Эва поддела плинтус ногтями. Старое дерево скрипнуло, подалось, отошло от стены, и за ним открылась узкая черная щель между половицей и кладкой — ровно такая, чтобы туда легло что-нибудь плоское.

Она посветила фонарем. В глубине, обернутый в потемневшую от времени холстину, лежал плоский сверток.

Эва протянула руку и коснулась холстины кончиками голых пальцев.
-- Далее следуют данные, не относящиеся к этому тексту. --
-- ==== Sys2Proof/Machine/Queue.lean ====
section
/-! DEFINITION. The queue commands (R96-R128): doorbells, descriptor fetch and AHEAD, context and vector-table commands,
completion records, interrupt messages, event counters. -/
namespace Sys2Proof.Machine

/-! ### Doorbells (R96-R104) -/

/-- A context read from HBM: a CONTROL read of 64 B with the context tag of its queue (R154). -/
def fillRead (s : State) (i q : Nat) : State := s.emit (.nocRead (carrier s i) none 0 (ctxKey s i q) 64 2 (s.q i q).ctx.ctxTag 0)

/-- A context looked up for a doorbell (R112): a hit is used; a miss is fetched, at most 64 at a time (R104). QM.CC_HITS and QM.CC_MISSES count these
lookups and no others (DESIGN CHOICE, log entry 162). -/
def lookupCtx (s : State) (i q : Nat) : State :=
  if cached s i q then touchCtx (s.bump (qmR i 3 0x48) 1) i q
  else
    let s := s.bump (qmR i 3 0x50) 1
    let m := s.qm.get i
    if m.missFly.contains q || m.missWait.contains q then s
    else if m.missFly.length < 64 then fillRead { s with qm := s.qm.set i { m with missFly := m.missFly ++ [q] } } i q
    else { s with qm := s.qm.set i { m with missWait := m.missWait ++ [q] } }

/-- A doorbell at its instance: it takes effect after those that wait, once the context is cached and no ENABLE of the queue is underway
(R103, R104). -/
def takeDb (s : State) (i q : Nat) (d : DbWait) : State :=
  let s := lookupCtx s i q
  wakeDbs (s.updQ i q fun x => { x with dbWait := x.dbWait ++ [d] }) i q

/-- A VD's doorbell by its VD-relative number (R98, R378): NO_QUEUE outside its range, or where the VD does not exist. -/
def takeVdDb (s : State) (i v n : Nat) (d : DbWait) : State :=
  let r := s.vd i v
  if r.st == .free || bits r.cfg1 32 21 ≤ n then dropDb s i 1 n { d with vd := if r.st == .free then none else some v }
  else takeDb s i (bits r.cfg1 0 20 + n) d

/-- Whether a callboard write has an accepted size (R100). -/
def dbSizeOk (off n : Nat) (be : Bool) : Bool :=
  be && off % 8 == 0 && n % 8 == 0 && 8 ≤ n && off % 64 + n ≤ 64

/-- The instance a callboard doorbell reaches: the owner, or the enabled instance where a strap disables the owner (R97). -/
def dbInst (s : State) (o : Nat) : Nat := if (s.mir.get o).inst == .disabled then partner o else o
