-- ==== Sys2Proof/Machine/Hlc.lean ====
section
/-! DEFINITION. The host-line cache (R263-R279): lines, ring snoops, CXL.cache requests, host snoops. The cache belongs to
the working instance; a group is served by the one instance whose coh_en bit is set (R263). -/
namespace Sys2Proof.Machine

/-- A register of the HLC page. -/
def hlcR (i off : Nat) : Nat := reg .hlc i 0 off

/-- The HLC page. -/
def hlcPage (i : Nat) : PageId := ⟨.hlc, i, 0⟩

/-- The host-line cache of an instance. -/
def State.hl (s : State) (i : Nat) : Hlc := s.hlc.get i

/-- The state with a host-line cache changed. -/
def State.updHlc (s : State) (i : Nat) (f : Hlc → Hlc) : State := { s with hlc := s.hlc.upd i f }

/-- HLC.GROUP_CFG.coh_en of a group (R263). -/
def cohEn (s : State) (i g : Nat) : Bool := bitAt (s.r (hlcR i 0x40)) g

/-- The cache port of a group (R264); none while the group is ABSENT (R277). A retrain does not move it (R277); a config-only port counts as
not UP (R75). -/
def cachePort (s : State) (g : Nat) : Option Nat :=
  if absent s g then none
  else (portsOf s g).find? fun n =>
    ((s.port n).link == .up || (s.port n).link == .retrain) && (s.port n).cxl && (s.port n).cacheEn && !(s.port n).configOnly

/-- HLC.CACHE_PORT (R263, R279). -/
def cachePortReg (s : State) (i : Nat) : Nat :=
  fields ((List.range 4).flatMap fun g => match cachePort s g with
    | some p => if cohEn s i g then [(2 * g, p), (8 + g, 1)] else []
    | none => [])

/-- A line's key: its group and HPA [51:6] (R265). -/
def lineKey (g hpa : Nat) : Nat := g * 2 ^ 46 + hpa / 64 % 2 ^ 46

/-- The group of a line's key. -/
def keyGroup (k : Nat) : Nat := k / 2 ^ 46

/-- The address of a line's key. -/
def keyAddr (k : Nat) : Nat := k % 2 ^ 46 * 64

/-- The line of a key, if held. -/
def State.line? (s : State) (i k : Nat) : Option Line := Tbl.find (s.hl i).lines k

/-- A line stored, as the most recently used of its set; a change of host-visible state goes to the partner (R278). -/
def putLine (s : State) (i k : Nat) (l : Line) : State :=
  let old := (s.line? i k).map Line.st
  let s := s.updHlc i fun h => { h with lines := Tbl.put h.lines k { l with use := h.clock }, clock := h.clock + 1 }
  if old == some l.st then s else s.report i []

/-- A line dropped. -/
def dropLine (s : State) (i k : Nat) : State :=
  if (s.line? i k).isSome then (s.updHlc i fun h => { h with lines := Tbl.del h.lines k }).report i [] else s

/-- Whether a line is busy (R269). -/
def lineBusy (s : State) (i k : Nat) : Bool := (s.hl i).txns.any fun t => t.key == k

/-- Ring snoops in flight (R270). -/
def ringsUp (s : State) (i : Nat) : Nat := ((s.hl i).txns.filter fun t => t.ring.isSome).length + (s.hl i).all.length

/-- The sites a ring snoop visits (R270, R274): owned, alive, with a coherent window in their station-port table. -/
def ringSites (s : State) (i : Nat) : List Nat :=
  (List.range 12).filter fun k =>
    owner s k == i && linkOk s k && !bitAt (s.r (hlcR i 0x5C)) k && (Tbl.getD s.spt k []).any fun e => e.kind == .hlc

/-- A ring snoop sent to sites (R270); `op` as in SNOOP frames, 4 standing for an SNP_INV_ALL whose data is kept. Bit 0 of
its tag is the instance, so that an understudy knows no tag of the failed instance (R312). -/
def sendRingTo (s : State) (i op k : Nat) (sites : List Nat) : State × Ring :=
  let tag := 2 * (s.hl i).tag + i
  let s := (s.updHlc i fun h => { h with tag := (h.tag + 1) % 2 ^ 31 }).bump (hlcR i 0x78) 1
  let arg := if 3 ≤ op then 0 else fields [(52, keyGroup k)] + keyAddr k
  (sites.foldl (fun s n => sendFrame s n 0x10 [0, min op 3, 0, tag, arg]) s, { op, tag, sites })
Сосредоточенность из-под пола поднялась ей навстречу, обняла ладонь, потекла вверх по запястью — спокойная, плотная, всепоглощающая, и где-то в самой ее сердцевине билась та тонкая твердая нота, от которой по спине шел холодок. Сверток был теплым. Не от тепла — от того, что в нем спало.

Она вытащила его из щели и взяла обеими руками. Легкий. Слишком легкий для книги, слишком плотный для одного письма. Под пальцами сквозь холстину прощупывался переплет — мягкий, потрепанный, с загнутыми углами, как у тетради, которую долго носили при себе.
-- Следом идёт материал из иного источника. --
/-- VD_CREATE (R376) (DEDUCED, log entry 77). -/
def vdCreate (s : State) (i v : Nat) : State :=
  let r := cfgRec s i
  if v = 0 || (s.vd i v).st != .free || !homeOf s i r.part then vdEnd s i 0x10 false
  else if vdBadField s i r then vdEnd s i 0x11 false
  else if [0, 1].any fun h => (vdsOf s h).any fun e => e.2.group == r.group && bits e.2.cfg0 8 20 == bits r.cfg0 8 20 then vdEnd s i 0x12 false
  else if (vdsOf s i).any (fun e => r.overlaps e.2) || (vdQueues s i r).any (fun e => !e.2.disabled) ||
      (r.mem && bitAt (Tbl.getD s.rt (bits r.cfg4 32 8) (0, 0)).1 0) then vdEnd s i 0x13 false
  else
    let s := (List.range r.ecount).foldl (fun s k => setEvt s i (r.ebase + k) { val := 0, owner := evtOwner r v }) s
    let s := dropVectors s i r
    let s := if r.mem then putRange s (bits r.cfg4 32 8) (fields [(0, 1), (1, 1), (2, 1), (8, r.part), (12, v)]) (fields [(0, bits r.cfg4 0 13), (16, bits r.cfg4 16 13)]) else s
    let s := freshPage (s.updVd i v fun _ => r) (vdPage i v)
    vdEnd s i 0x01 true

/-- VD_CREATE (R376). -/
def execVdCreate (i : Inst) (a : Acc) (s : State) : Host.Outcome State Fault Refusal := vdCmd s i a (.vdCreate i a) fun s v => vdCreate s i.val v

/-- Whether a range-table entry names a VD of a partition (R217, R382): an entry for every VD of it, or for IGX's own requests, names none. -/
def rangeNames (d0 p v : Nat) : Bool := bits d0 3 2 == 0 && bits d0 8 4 == p && bits d0 12 12 == v

/-- A VD destroyed (R382): its counters and vectors are no one's, its range-table entries of this instance's half and its mailbox are
cleared. -/
def dropVd (s : State) (i v : Nat) : State :=
  let r := s.vd i v
  let s := (List.range r.ecount).foldl (fun s k => setEvt s i (r.ebase + k) { evtCtr s i (r.ebase + k) with owner := bits (evtCtr s i (r.ebase + k)).owner 0 31 }) s
  let s := dropVectors s i r
  let mine := s.rt.filter fun e => e.1 / 128 == i && rangeNames e.2.1 r.part v
  let s := mine.foldl (fun s e => putRange s e.1 0 0) s
  freshPage { s with vdm := s.vdm.upd i fun m => Tbl.del m v } (vdPage i v)

/-- VD_DESTROY (R382). A VD that does not exist, and VD 0, give BAD_STATE. -/
def vdDestroy (s : State) (i v : Nat) : State :=
  let r := s.vd i v
  if v = 0 || r.st == .free then vdEnd s i 0x10 false
  else if (vdQueues s i r).any (fun e => !e.2.disabled) || !(vdSaved s i r).isEmpty then vdEnd s i 0x15 false
  else vdEnd (dropVd s i v) i 0x01 true

/-- VD_DESTROY (R382). -/
def execVdDestroy (i : Inst) (a : Acc) (s : State) : Host.Outcome State Fault Refusal := vdCmd s i a (.vdDestroy i a) fun s v => vdDestroy s i.val v

/-- VD_READ (R392): the selected VD's record. -/
def vdRead (s : State) (i v : Nat) : State :=
  let r := s.vd i v
  let s := ((((s.setR (vdmR i 0x50) r.cfg0).setR (vdmR i 0x58) r.cfg1).setR (vdmR i 0x60) r.cfg2).setR (vdmR i 0x68) r.cfg3).setR (vdmR i 0x70) r.cfg4
  vdEnd s i 0x01 false

/-- VD_READ (R392). -/
def execVdRead (i : Inst) (a : Acc) (s : State) : Host.Outcome State Fault Refusal := vdCmd s i a (.vdRead i a) fun s v => vdRead s i.val v

/-- Whether a queue that is to be enabled keeps the limits of its VD (R377). -/
def vdQueueOk (s : State) (i q : Nat) : Bool :=
  let x := s.q i q
  let v := x.vd
  let r := s.vd i v
  if v = 0 then !((vdsOf s i).any fun e => e.2.qbase ≤ q && q < e.2.qbase + e.2.qcount)
  else r.st != .free && x.part == r.part && r.qbase ≤ q && q < r.qbase + r.qcount && x.ctx.group == r.group &&
    r.vbase ≤ x.ctx.vector && x.ctx.vector < r.vbase + r.vcount

/-- CTX_ENABLE (R115, R116, R377), by the access with these parts. -/
def execCtxEnable (i : Inst) (cp : Bool) (port : Port) (rid : BitVec 16) (s : State) : Host.Outcome State Fault Refusal :=
  ctxCmd s i ⟨cp, port, rid⟩ (.ctxEnable i cp port rid) fun s q => ctxEnable s i.val q (homeOf s i.val (s.q i.val q).part && vdQueueOk s i.val q)

/-! ### The curtain (R383-R385) -/

/-- A station command of a VD at CURTAIN_DOWN (R383): class 1 is saved, or killed while it only waits to start; class 0 before its
commit point is killed; what has not been sent goes back, a saved one to PREEMPTED; the rest finishes. -/
def curtainCmd (s : State) (i j : Nat) : State :=
  match s.cmd? i j with
  | none => s
  | some c =>
    if c.dead then s
    else match c.st with
      | .placing | .due => if c.restore then spillSaved ((unplace s i j).updCmd i j fun c => { c with curtain := true }) i j else unplace s i j
      | .preempted => spillSaved (s.updCmd i j fun c => { c with curtain := true }) i j
      | .committing | .ended => s
      | .sent | .loaded | .running =>
        if c.ask.isSome then s.updCmd i j fun c => { c with ask := some .curtain }
        else if c.cls = 2 then s
        else if c.cls = 0 || c.st == .loaded then askKill s i j .curtain
        else (askSave s i j .curtain).getD s

/-- CURTAIN_DOWN (R383) (DEDUCED, log entry 78). -/
def curtainDown (s : State) (i v : Nat) : State :=
  let r := s.vd i v
  if v = 0 || r.st != .active then vdEnd s i 0x10 false
  else
    let s := s.updVd i v fun r => { r with st := .closing, late := false }
    let qs := vdQueues s i r
    let s := qs.foldl (fun s e => if e.2.disabled then s else s.updQ i e.1 fun x => { x with conds := { x.conds with curtain := true } }) s
    let js := qs.flatMap fun e => (cmdsOfQueue s i e.1).map Prod.fst
    let s := js.foldl (fun s j => curtainCmd s i j) s
    let s := (vdSeqs s i r).foldl (fun s e => updSeq s i e.1 fun x => { x with frozen := true }) s
    vdEnd s i 0x01 true

/-- CURTAIN_DOWN (R383). -/
def execCurtainDown (i : Inst) (a : Acc) (s : State) : Host.Outcome State Fault Refusal := vdCmd s i a (.curtainDown i a) fun s v => curtainDown s i.val v

/-- Whether a spill of a saved command's private windows is still underway. -/
def spilling (s : State) (i : Nat) (c : Cmd) : Bool :=
  c.privs.any (fun v => v.win.isSome) ||
  (s.sc i).tasks.any fun t => t.acts.any fun a => match a.2 with
    | .spill _ da 0 _ _ => c.privs.any fun v => v.slot == some da
    | _ => false

/-- Records of a queue in order: position and record. -/
def heldRecs (x : Queue) : List (Nat × Rec) := x.poss.flatMap fun p => p.recs.map fun r => (p.pos, r)

/-- Bytes of a saved command's record in the image (R387). -/
def savedBytes (c : Cmd) : Nat := 128 + alignUp c.saved 64 + (c.privs.map fun v => v.size * 2 ^ 20).sum

/-- Bytes of the state image of a VD (R387). -/
def imageBytes (s : State) (i : Nat) (r : VdRec) : Nat :=
  let held := ((vdQueues s i r).map fun e => (heldRecs e.2).length).sum
  128 + alignUp (128 * r.qcount + 32 * held) 64 + alignUp (8 * r.ecount) 64 + alignUp (16 * r.vcount) 64 +
  ((vdSaved s i r).map fun e => savedBytes e.2).sum + 128 * (vdSeqs s i r).length

/-- Whether a slot still holds a command of a queue (R384), one torn down and not yet answered among them. -/
def queueInSlot (s : State) (i q : Nat) : Bool :=
  (s.sc i).cmds.any fun e => e.2.inSlot && (match e.2.src with | .run q' _ => q' == q | .step _ _ => false)

/-- Whether a CLOSING VD has come to rest (R384). A record that could still be written is waited for. -/
def curtainRest (s : State) (i : Nat) (r : VdRec) : Bool :=
  (vdQueues s i r).all (fun e =>
    !(e.2.poss.any fun p => p.ph == .started && !((vdSaved s i r).any fun c => c.2.src == .run e.1 p.pos) &&
      !((vdSeqs s i r).any fun q => q.2.q == e.1 && q.2.pos == p.pos && q.2.lane.isNone)) &&
    e.2.recFly.isEmpty && (e.2.headRec.isNone || e.2.cqFull || e.2.cqBad) &&
    !queueInSlot s i e.1 && (cmdsOfQueue s i e.1).all fun c => c.2.st == .preempted && !spilling s i c.2)

/-- CURTAIN_CLOSED (R384): the VD becomes DOWN; its image size is computed. -/
def curtainClosed (s : State) (i v : Nat) : State :=
  let r := s.vd i v
  if v != 0 && r.st == .closing && curtainRest s i r then
    (s.updVd i v fun r => { r with st := .down, need := imageBytes s i r }).irq (vdmPage i) 17
  else s

/-- CURTAIN_CLOSED (R384). -/
def execCurtainClosed (i : Inst) (v : BitVec 12) (s : State) : Host.Outcome State Fault Refusal :=
  liveI s i.val fun s => curtainClosed s i.val v.toNat

/-- CURTAIN_LATE (R384): the limit has passed while the VD is CLOSING; once per CURTAIN_DOWN. -/
def curtainLate (s : State) (i v : Nat) : State :=
  let r := s.vd i v
  if r.st == .closing && !r.late then (s.updVd i v fun r => { r with late := true }).irq (vdmPage i) 18 else s

/-- CURTAIN_LATE (R384). -/
def execCurtainLate (i : Inst) (v : BitVec 12) (s : State) : Host.Outcome State Fault Refusal :=
  liveI s i.val fun s => curtainLate s i.val v.toNat

/-- CURTAIN_UP (R385). -/
def curtainUp (s : State) (i v : Nat) : State :=
  let r := s.vd i v
  if v = 0 || !(r.st == .closing || r.st == .down) then vdEnd s i 0x10 false
  else
    let s := s.updVd i v fun r => { r with st := .active, late := false }
    let s := (vdQueues s i r).foldl (fun s e => s.updQ i e.1 fun x => { x with conds := { x.conds with curtain := false } }) s
    let s := (vdSeqs s i r).foldl (fun s e => updSeq s i e.1 fun x => { x with frozen := false }) s
    vdEnd s i 0x01 true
Игла отката за глазами зашлась короткой острой вспышкой, напоминая о цене, и Эва, поморщившись, прижала сверток к груди и поднялась с колен. Времени оставалось мало; коридор за дверью не будет пуст вечно. Она задвинула плинтус на место, ладонью стерла след своих коленей с пыльного пола, обвела комнату последним взглядом — стол лицом к черному морю, разглаженное серое одеяло, светлые проемы на месте вынесенных книг — и шагнула к двери.

Уже взявшись за ручку, она остановилась.

В свертке у ее груди дышала чужая собранность, и от этого дыхания внутри Эвы что-то медленно переворачивалось. Четыре дня она строила все на одном: Вивиан застали врасплох, Вивиан не успела, Вивиан рвалась к спасению и не нашла его. Под плинтусом лежало возражение этой картине, теплое и тяжелое, и Эва еще не знала, как с ним быть. Девушка, которую убили в запертой комнате, готовила что-то заранее, с холодной головой, зная каждый ход. Готовила и прятала — словно знала, что ее комнату однажды придут чистить. Словно видела, как придут.

Эва погасила фонарь, сунула сверток за пазуху, под пальто, ближе к телу, и выскользнула в темный коридор.

То, что она держала на груди, еще предстояло развернуть. И впервые с той ночи Эва не была уверена, что хочет увидеть, что внутри.

Глава 9. Находка

Сверток грел ей ребра всю дорогу вниз, и это тепло не давало Эве покоя.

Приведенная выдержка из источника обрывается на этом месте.